Run these nightly in CI against staging. Failures page on-call. Run them against production weekly with a synthetic customer account.

For more thorough testing, nccgroup/singularity provides a full DNS-rebinding test harness.

What 21pdf does specifically

We run the two-layer pattern above:

HTTP-boundary check in the chi middleware at the API server. Rejects obvious private-IP, cloud-metadata, and link-local URLs before the job even hits the queue. Returns 400 with a specific error code.
chromedp request interceptor in the worker. Re-checks every request Chromium issues during the render. Aborts blocked requests with a named reason; the audit log records who tried to fetch what.
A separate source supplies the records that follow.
-- ==== Sys2Proof/Machine/RegWrite.lean ====
section
/-!
DEFINITION. A register access by its offset in BAR0 (R317, R337, R401–R408): which write rule an offset has, clamped fields, and reads.
-/

namespace Sys2Proof.Machine

/-- OWN_CFG (R340). -/
def ownCfgWrite (w : Wr) : Act Unit := do
  storeWord 0x010018 w
  clampF 0x010018 0 32 100 600000

/-- PWR registers with clamped fields (R367). -/
def pwrWrite (off : Nat) (w : Wr) : Act Unit := do
  match off with
  | 0x040010 => sagWrite w
  | 0x040048 => ageCfgWrite w
  | _ =>
    storeWord off w
    match off with
    | 0x040000 => clampF 0x040000 0 13 1000 5500
    | 0x040008 => clampF 0x040008 0 10 50 400
    | 0x040028 =>
      clampF 0x040028 0 8 85 100
      clampF 0x040028 16 7 30 100
    | _ => pure ()
    holdCap

/-- FTB registers (R34, R35). -/
def ftbWrite (off : Nat) (w : Wr) : Act Unit := do
  if off = 0x060020 then setTimeWrite w
  else if 0x068000 ≤ off then setEntryWriteAct ((off - 0x068000) / 0x20) (off % 0x20 / 8) w
  else
    if off = 0x060000 then showBound
    storeWord off w
    if off = 0x060000 then reselect

/-- The first MiB but for the registers with rules of their own (R337). -/
def lowWrite (off : Nat) (w : Wr) : Act Unit :=
  match off with
  | 0x010018 => ownCfgWrite w
  | 0x020008 => lcsReqPlain w
  | 0x020020 => lcsCtrlPlain w
  | 0x080008 => errCtrlWrite w
  | 0x080018 => errHeadWrite w
  | _ =>
    match off / 0x020000 with
    | 2 => pwrWrite off w
    | 3 => ftbWrite off w
    | _ => storeWord off w

/-- A commit of some group waits for an older generation (R26). -/
def xgPending (s : State) : Bool := s.groups.any (fun e => e.2.next.isSome)

/-- NET registers (R90, R142): while a commit is PENDING the staged descriptors must not be moved (R26). -/
def netWrite (off : Nat) (w : Wr) : Act Unit := do
  if off = 0x440010 then xgCommitWrite w
  else if off = 0x440008 && xgPending (← look) then ownDenied
  else if off < 0x440000 && off % 0x1000 = 0 then portCtrlWrite ((off - 0x400000) / 0x1000) w
  else
    storeWord off w
    if off < 0x440000 && off % 0x1000 = 0x10 then clampF off 0 16 10 10000

/-- A word of SE0's page that reads the same in every page (R407). -/
def mirrorStore (off : Nat) (w : Wr) : Act Unit := do
  wrEptMirror off (plainWrite off (← rdReg off) w)

/-- A partition has no job (R408). -/
def jobIdle (s : State) (p : Nat) : Bool := jobState s p == 0

/-- SRE registers (R57, R65, R84, R407, R408) of the page of die `d`, at `o` within it. -/
def sreWrite (d o : Nat) (w : Wr) : Act Unit := do
  let s ← look
  if o < 0x800 then
    if d ≠ 0 then ownDenied
    else if o = 0 then
      if (List.range 64).all (jobIdle s) then mirrorStore (rSre 0 0) w else ownDenied
    else if o = 8 then liveClrWrite w
    else if o < 0x500 then
      if o % 16 = 0 then eptBaseWrite ((o - 0x100) / 16) w else eptCommitWrite ((o - 0x100) / 16) w
    else if jobIdle s ((o - 0x600) / 8) then mirrorStore (rSre 0 o) w else ownDenied
  else if o < 0x1800 then
    let p := (o - 0x800) / 0x40
    if p % 4 = d then sreStepWriteAct p (o % 0x40 / 8) w
  else if 0x4000 ≤ o && o < 0x8000 then rctxWrite d ((o - 0x4000) / 0x40) (o % 0x40 / 8) w

/-- PART_SERVE_CFG (R312): a page beyond 1 GiB discards KV_TOKEN_BYTES. -/
def serveCfgWrite (p : Nat) (w : Wr) : Act Unit := do
  let off := rPart p 0x30
  let old ← rdF off 32 32
  storeWord off w
  clampF off 8 4 4 12
  let s ← look
  if 2 ^ 30 < 2 ^ fieldOf s off 8 4 * fieldOf s off 32 32 then
    wrF off 32 32 old
    raise 0xC002 0 dieMG 0 (some p)

/-- PART registers of partition `p`, at `o` within its page (R312, R267). -/
def partWrite (p o : Nat) (w : Wr) : Act Unit :=
  match o with
  | 0x00 => mapStageWrite p (rPart p 0) w
  | 0x08 => mapCommitAct p w
  | 0x10 => partJobWrite p w
  | 0x18 => jobStartAct p w
  | 0x30 => serveCfgWrite p w
  | _ =>
    if 0x600 ≤ o && o < 0x700 then mapStageWrite p (rPart p o) w
    else if 0x200 ≤ o && o < 0x380 && o % 0x20 = 0x10 then poolStateWrite p ((o - 0x200) / 0x20) w
    else if 0xA00 ≤ o && o < 0xC00 && o % 0x20 = 0 then ctxWord0Write p ((o - 0xA00) / 0x20) w
    else storeWord (rPart p o) w

/-- The owner writes the word at an offset. -/
def ownerWord (off : Nat) (w : Wr) : Act Unit :=
  match off / 0x100000 with
  | 0 => lowWrite off w
  | 2 => if 0x280000 ≤ off && off < 0x2A0000 then qDescWrite ((off - 0x280000) / 0x20) (off % 0x20 / 8) w else storeWord off w
  | 3 => if off = 0x300010 then domainWrite w else storeWord off w
  | 4 => netWrite off w
  | 6 => sreWrite ((off - 0x600000) / 0x10000) (off % 0x10000) w
  | 12 => partWrite ((off - 0xC00000) / 0x4000) (off % 0x4000) w
  | _ => storeWord off w

/-- OWN_STATUS.CHANGE_EVT is cleared by any party (R406). -/
def changeEvtWrite (w : Wr) : Act Unit := do
  if pathUp (← look) w.path then
    if pathCode w.path = 0 then ownDenied else storeWord 0x010020 w

/-- A write of the word at an offset, by the rules of its register (R337, R406). -/
def barWrite (off : Nat) (w : Wr) : Act Unit :=
  match off with
  | 0x010000 => claimWrite w
  | 0x010008 => heartbeatWrite w
  | 0x010010 => ownCtrlWrite w
  | 0x010020 => changeEvtWrite w
  | 0x020018 => lcsResetWrite w
  | 0x040040 => tripClrWrite w
  | _ =>
    if 0x100000 ≤ off && off < 0x110000 then ringDescWriteAct ((off - 0x100000) / 0x40) (off % 0x40 / 8) w
    else if (regRow off).isSome || pathCode w.path = 0 then ownerWrite w.path (ownerWord off w)
    else pure ()

/-- REGISTER_WRITE (R337, R401, R402): an access that is not aligned changes nothing. -/
def execRegisterWrite (off : BitVec 24) (w : Wr) (s : State) : Host.Outcome State Fault Refusal :=
  finish (if off.toNat % 8 = 0 then barWrite off.toNat w else pure ()) s

/-! ## Reads -/

/-- SRE_STEP_p and the join and request counters lie in one die's page only (R407). -/
def elsewhere (off : Nat) : Bool :=
  let o := off % 0x10000
  let d := (off - 0x600000) / 0x10000
  0x600000 ≤ off && off < 0x640000 &&
    ((0x800 ≤ o && o < 0x1800 && (o - 0x800) / 0x40 % 4 != d) || (0x1800 ≤ o && o < 0x1C00 && (o - 0x1800) / 0x10 % 4 != d))

/-- The word at an offset as a read finds it (R34, R340, R401). -/
def barRead (off : Nat) : Act Word := do
  if 0x060000 ≤ off && off < 0x060020 then showTime
  if off = 0x060048 || (0x068000 ≤ off && off < 0x070000) then settleNone
  if off = 0x060010 then wrReg 0x060018 ((← look).time.ft.toNat % 65536)
  if 0x010030 ≤ off && off < 0x010048 then showCands
  let s ← look
  return if elsewhere off then 0 else regOf s off

end Sys2Proof.Machine
end

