-- ==== Sys2Proof/Machine/Dispatch.lean ====
section
/-!
DEFINITION. One arm per command of the opcode table, in the order of Sys2Proof.Instr.
-/

namespace Sys2Proof.Machine
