-- ==== Sys2Proof/Machine/Core.lean ====
section
/-! DEFINITION. The machine as the host runs it. -/

def Sys2Proof.core : Host.Core := { State := Sys2Proof.Machine.State, Fault := Sys2Proof.Machine.Fault, Refusal := Sys2Proof.Machine.Refusal, step := Sys2Proof.Machine.step, reset := Sys2Proof.Machine.State.reset }
end

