/-- LOAD_TILE copies the rectangle from (ROW0, COL0) on into the tile; what lies outside the matrix is +0 (R187). -/
abbrev loadTile (s : State) (th : Thr) (w : Cmd) (i : Iss) (slot : Nat) (x : Tile) : Clause :=
  ⟨TileMove s th w i slot x ∧ opIs 0x10 w = true,
    Answers (.loadTile th w) s (fun t => (∀ r, r < x.t.rows → ∀ c, c < x.t.cols →
        readCode t x.t r c = if x.inside r c then readCode s x.o (x.r0 + r) (x.c0 + c) else 0) ∧
      (∀ a, a ∉ x.writes → memAt t a = memAt s a) ∧ Ran s t i slot 0 ∧ OnlyChanges s t [.threads, .mem])⟩

/-- STORE_TILE copies the elements of the tile that lie in the matrix to (ROW0, COL0) on (R187). -/
abbrev storeTile (s : State) (th : Thr) (w : Cmd) (i : Iss) (slot : Nat) (x : Tile) : Clause :=
  ⟨TileMove s th w i slot x ∧ opIs 0x11 w = true,
    Answers (.storeTile th w) s (fun t => (∀ r, r < x.t.rows → ∀ c, c < x.t.cols → x.inside r c = true →
        readCode t x.o (x.r0 + r) (x.c0 + c) = readCode s x.t r c) ∧
      (∀ a, a ∉ x.writes → memAt t a = memAt s a) ∧ Ran s t i slot 0 ∧ OnlyChanges s t [.threads, .mem])⟩

end Sys2Proof.Claims

open Sys2Proof.Claims in
/-- LOAD_TILE, STORE_TILE and DMA on this device. -/
def Obligations.MoveCommands : Prop :=
  ∀ (s : State) (th : Thr) (w : Cmd) (i : Iss) (slot : Nat) (x : Tile),
    (dmaFills s th w i slot).Holds ∧ (dmaCopies s th w i slot).Holds ∧ (loadTile s th w i slot x).Holds ∧
      (storeTile s th w i slot x).Holds

/-! ## The memory-semantic fabric (R188, R269–R288) -/

namespace Sys2Proof.Claims

/-- MACsec passes a frame (R128, R139): its association is installed, it lies in the replay window, and its packet number is not the last. -/
def secOk (s : State) (n : Nat) (w : Wire) : Bool :=
  match w.sec with
  | none => false
  | some t => t.icvOk && (portOf s n).rxSas.contains t.an.val && t.pn.toNat < lastPn &&
      tget 0 (portOf s n).rxPn t.an.val ≤ t.pn.toNat + fieldOf s (rPort n 0x38) 16 32

/-- A frame of `len` bytes passes checks 1 to 4 of R128 at port `n`: its class is tagged or not, and bypasses MACsec or not. -/
abbrev Passes (s : State) (n len : Nat) (w : Wire) (mustTag clear : Bool) : Prop :=
  hears s n = true ∧ w.fcsOk = true ∧ len ≤ 9216 ∧ tagOk s n w mustTag = true ∧ (clear = true ∨ secOk s n w = true)

/-- The packet number of a frame is the highest of its association, or below it (R139). -/
def pnSeen (d : Port) (w : Wire) : Port :=
  match w.sec with
  | none => d
  | some t => { d with rxPn := tput 0 d.rxPn t.an.val (max (tget 0 d.rxPn t.an.val) (t.pn.toNat + 1)) }

/-- A port whose receive buffer has given up what the frame says, and has taken `len` bytes of virtual channel `v` (R137). -/
def buffered (d : Port) (v len : Nat) (w : Wire) : Port :=
  let u := afterDrain d.rxUsed w.drained
  { d with rxUsed := tput 0 u v (tget 0 u v + len) }

/-- The receive buffer takes the frame without an XOFF (R137, R138). -/
def roomFor (s : State) (n v len : Nat) (w : Wire) : Bool :=
  let s' := s.setPort n { portOf s n with rxUsed := afterDrain (portOf s n).rxUsed w.drained }
  (!pfcEn s n v || 9216 ≤ sharedFree s' n || (portOf s n).xoff.contains v) && rxRoom s' n v len

/-- The port of a frame of virtual channel `v` that it has taken. -/
abbrev tookPort (s : State) (n v len : Nat) (w : Wire) : Port := buffered (pnSeen (portOf s n) w) v len w

/-- A port has taken a frame. -/
abbrev tookFrame (s : State) (n v len : Nat) (w : Wire) : State := s.setPort n (tookPort s n v len w)

/-- An OXT frame of one of some priorities meets every check of R128 at its port. -/
abbrev Heard (s : State) (f : Sys2Proof.Frame) (pcps : List Nat) : Prop :=
  Passes s f.port (frameLen f) f.wire true false ∧ udpKnown s f.wire (oxtPort s) pcps = true ∧
    roomFor s f.port f.pcp (frameLen f) f.wire = true

/-- The state once its port has taken an OXT frame, but for the counters. -/
abbrev heard (s : State) (f : Sys2Proof.Frame) : State := tookFrame s f.port f.pcp (frameLen f) f.wire

/-- An OXT frame of a TYPE on a priority that meets the receive checks of R128 and the generation check of R300. -/
abbrev FrameTaken (s : State) (f : Sys2Proof.Frame) (typ pcp : Nat) (ack : Bool) : Prop :=
  oxtIs typ f = true ∧ f.pcp.val = pcp ∧ Heard s f [pcp] ∧ jobCurrent s f.part f.jobGen.toNat ack = true ∧ Canon s

/-- The counters of a received frame (R143): frames and bytes of the port, corrected and uncorrectable codewords. -/
def portRxRegs (n : Nat) : List Nat := [rPort n 0x110, rPort n 0x118, rPort n 0x120, rPort n 0x128]

/-- They and the frames of its virtual channel. -/
def rxRegs (n v : Nat) : List Nat := rVc n v 8 :: portRxRegs n

/-- A frame of `len` bytes has been accepted at port `n`, with the codewords that came since the one before (R143). -/
abbrev PortRx (s t : State) (n len : Nat) (w : Wire) : Prop :=
  regOf t (rPort n 0x110) = regOf s (rPort n 0x110) + 1 ∧ regOf t (rPort n 0x118) = regOf s (rPort n 0x118) + BitVec.ofNat 64 len ∧
    regOf t (rPort n 0x120) = regOf s (rPort n 0x120) + BitVec.ofNat 64 w.corr.toNat ∧
    fieldOf t (rPort n 0x128) 0 32 = min 0xFFFFFFFF (fieldOf s (rPort n 0x128) 0 32 + w.uncorr.toNat) ∧
    fieldOf t (rPort n 0x128) 32 32 = fieldOf s (rPort n 0x128) 32 32

/-- They count one OXT frame. -/
abbrev RxCounted (s t : State) (f : Sys2Proof.Frame) : Prop :=
  PortRx s t f.port (frameLen f) f.wire ∧ regOf t (rVc f.port f.pcp 8) = regOf s (rVc f.port f.pcp 8) + 1

/-- Only one port has changed. -/
abbrev PortSet (s t : State) (n : Nat) (d : Port) : Prop := portOf t n = d ∧ (∀ k, k ≠ n → portOf t k = portOf s k)

/-- One frame of `len` bytes has left the port with its headers (R123, R124, R143). -/
abbrev Sent (s t : State) (n : Nat) (vc : Option Nat) (len : Nat) (m : Msg) : Prop :=
  regOf t (rPort n 0x100) = regOf s (rPort n 0x100) + 1 ∧ regOf t (rPort n 0x108) = regOf s (rPort n 0x108) + BitVec.ofNat 64 len ∧
    t.out = s.out ++ [.frame n (txHdr s n vc m) m]

/-- The registers it changes. -/
def txRegs (n : Nat) : List Nat := [rPort n 0x100, rPort n 0x108]

/-- A frame has been counted and is in its port's receive buffer, and no other port has changed. -/
abbrev RxTaken (s t : State) (f : Sys2Proof.Frame) : Prop :=
  RxCounted s t f ∧ PortSet s t f.port (tookPort s f.port f.pcp (frameLen f) f.wire)

/-- A port's transmit queue has one frame more, and nothing else of any port has changed. -/
abbrev Queued (s t : State) (n vc : Nat) (x : Oxt) : Prop :=
  PortSet s t n { portOf s n with txq := (portOf s n).txq ++ [{ vc, len := oxtLen x, msg := .oxt x }] }

/-- The FAB_RSP to a request frame (R276). -/
def rspTo (s : State) (f : Sys2Proof.Frame) (status : Nat) (nocache : Bool) (data : List Byte) : Oxt :=
  { typ := 9, dst := f.srcNode.toNat, jobGen := jobGen s f.part, part := f.part, psn := f.psn.toNat,
    payload := natBytes 1 status ++ natBytes 1 (if nocache then 1 else 0) ++ beBytes 2 data.length ++ [0, 0, 0, 0] ++ data }

/-- A request that its home serves at once: permitted, well formed, nothing else in its way (R269, R275, R276, R280). -/
abbrev Served (s : State) (f : Sys2Proof.Frame) : Prop :=
  FrameTaken s f 8 4 false ∧ belongs s f.part (homeOf f).1.off (homeOf f).1.len = true ∧ homeFormOk (homeOf f).1 (homeOf f).2 = true ∧
    s.fab.homeOps = [] ∧ s.fab.moves = [] ∧ s.fab.dir = [] ∧ s.fab.rsp = [] ∧ fieldOf s 0x300038 23 29 ≠ 0 ∧ CleanMem s

/-- A LOAD that is not coherent is answered with the bytes of its range (R275, R276). -/
abbrev fabReqLoad (s : State) (f : Sys2Proof.Frame) : Clause :=
  let h := (homeOf f).1
  ⟨Served s f ∧ pb f 0 = 0 ∧ h.coh = false,
    Answers (.fabReqLoad f) s (fun t => RxCounted s t f ∧ Queued (heard s f) t f.port 4 (rspTo s f 0 true (memBytes s h.off h.len)) ∧
      regOf t 0x321000 = regOf s 0x321000 + 1 ∧ RegsBut s t (rxRegs f.port 4 ++ [0x321000]) ∧ OnlyChanges s t [.regs, .ports])⟩

/-- A LOAD of the GiB of an interleaved tier 3 that the wipe comes to next is held until it is wiped, and answered with zeros (R258). -/
abbrev fabReqLoadWiped (s : State) (f : Sys2Proof.Frame) (k : Nat) : Clause :=
  let h := (homeOf f).1
  let a := 4 * 2 ^ 40 + k * 2 ^ 30
  ⟨FrameTaken s f 8 4 false ∧ belongs s f.part h.off h.len = true ∧ homeFormOk h (homeOf f).2 = true ∧ pb f 0 = 0 ∧ h.coh = false ∧
      tierOf h.off = .t3 ∧ a ≤ h.off ∧ h.off + h.len ≤ a + 2 ^ 30 ∧ s.mem2.t3Next = some k ∧ s.mem2.t3Part = [] ∧ s.mem2.interleave = true ∧
      s.mem2.poison = [] ∧ s.mem2.ue = [] ∧ s.mem2.cxlFailed = [] ∧ s.fab.homeOps = [] ∧ s.fab.moves = [] ∧ s.fab.dir = [] ∧
      (∀ e ∈ s.threads, e.2.wait ≠ .t3 k),
    Answers (.fabReqLoad f) s (fun t => RxCounted s t f ∧ Queued (heard s f) t f.port 4 (rspTo s f 0 true (List.replicate h.len 0)) ∧
      (∀ x, a ≤ x → x < a + 2 ^ 30 → memAt t x = 0) ∧ MemBut s t a (2 ^ 30) ∧ t.mem2 = { s.mem2 with t3Next := nextT3 s (k + 1) } ∧
      RegsBut s t (rxRegs f.port 4 ++ [0x321000, 0x200020, 0x200028, 0x200030, 0x200038]) ∧
      OnlyChanges s t [.regs, .ports, .mem, .mem2, .nv])⟩

/-- A LOAD or STORE that meets a failed CXL port is an uncorrectable error at the network die, and is refused (R258, R275). -/
abbrev fabReqDead (s : State) (f : Sys2Proof.Frame) (c : Instr) (x : Nat) : Clause :=
  let h := (homeOf f).1
  let p := f.port.val
  ⟨FrameTaken s f 8 4 false ∧ belongs s f.part h.off h.len = true ∧ homeFormOk h (homeOf f).2 = true ∧ h.coh = false ∧
      ((c = .fabReqLoad f ∧ pb f 0 = 0) ∨ (c = .fabReqStore f ∧ pb f 0 = 1)) ∧ t3Dead s h.off h.len = some x ∧ s.mem2.t3Next = none ∧
      s.mem2.t3Part = [] ∧ s.mem2.poison = [] ∧ s.mem2.ue = [] ∧ s.fab.homeOps = [] ∧ s.fab.moves = [] ∧ s.fab.dir = [] ∧ s.fab.rsp = [] ∧
      fieldOf s 0x300038 23 29 ≠ 0,
    Answers c s (fun t => RxCounted s t f ∧ Queued (heard s f) t f.port 4 (rspTo s f 1 true []) ∧
      Reported s t 0x2002 2 (ndOf p) (p % 8) (some f.part.val) x 0 ∧ fieldOf t 0x321010 0 32 = min 0xFFFFFFFF (fieldOf s 0x321010 0 32 + 1) ∧
      RegsBut s t (0x321010 :: rxRegs f.port 4 ++ errSrc (ndOf p)) ∧ OnlyChanges s t [.regs, .ports, .err])⟩

/-- A STORE writes its bytes, is answered, and its answer is kept (R275, R276, R284). -/
abbrev fabReqStore (s : State) (f : Sys2Proof.Frame) : Clause :=
  let h := (homeOf f).1
  ⟨Served s f ∧ pb f 0 = 1,
    Answers (.fabReqStore f) s (fun t => RxCounted s t f ∧ Queued (heard s f) t f.port 4 (rspTo s f 0 true []) ∧
      memBytes t h.off h.len = h.data.take h.len ∧ MemBut s t h.off h.len ∧
      t.fab = { s.fab with rsp := [{ src := f.srcNode.toNat, id := f.psn.toNat, performedAt := s.time.now, status := 0, data := [] }] } ∧
      RegsBut s t (rxRegs f.port 4 ++ [0x321000]) ∧ OnlyChanges s t [.regs, .ports, .mem, .fab])⟩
Both layers are unit-tested and integration-tested. SSRF regressions are a P0 incident class — a failing SSRF test blocks deploy.

We also:

Rate-limit SSRF-block events per customer — a customer generating >50 blocks/hour gets auto-flagged for manual review. Probing is suspicious.
Anomaly-detect hostname patterns — first-time fetches of hostnames resembling cloud metadata (metadata, aws, gcp, 169.254) trigger an alert even if correctly blocked.
Separate the audit log from application logs — SSRF forensic data is write-once, tamper-evident.

See the features page for the ops-level summary.

What to ask a vendor

If SSRF matters to your compliance posture (healthcare, financial, enterprise contracts), specific vendor questions:

Do you check private IPs at the HTTP boundary AND inside the browser?
How do you handle DNS rebinding? The answer should reference in-browser re-resolution.
Do you validate redirect targets? Single yes/no.
What’s your policy on raw HTML with internal URL references? Blocked or loaded?
When was your last SSRF-related CVE or near-miss? Honest answer helps; “never” is suspicious.
Do you audit-log blocked SSRF attempts? Retention period?
Can you provide an SSRF test harness we can run? Some vendors will.

Silence or deflection on any of these is a red flag.

21pdf takes SSRF seriously

Two-layer SSRF defence documented, tested continuously, audit-logged. Free tier 100 PDFs/mo — small enough to audit, real enough to stress-test.

Get API key → See features

Closing

SSRF in HTML-to-PDF services is one of the few security concerns that’s unique to the category. Most SaaS products don’t accept URLs from untrusted users and render them server-side; PDF services do, and so the attack surface is intrinsic to the product.

Single-layer defences (HTTP-boundary private-IP blocks) are necessary and easy. Two-layer defences (plus in-browser request interception) are sufficient and harder. The industry has quietly converged on two-layer as the baseline for serious vendors — if your chosen vendor only does one layer, either ask them to add the other or find one that does both.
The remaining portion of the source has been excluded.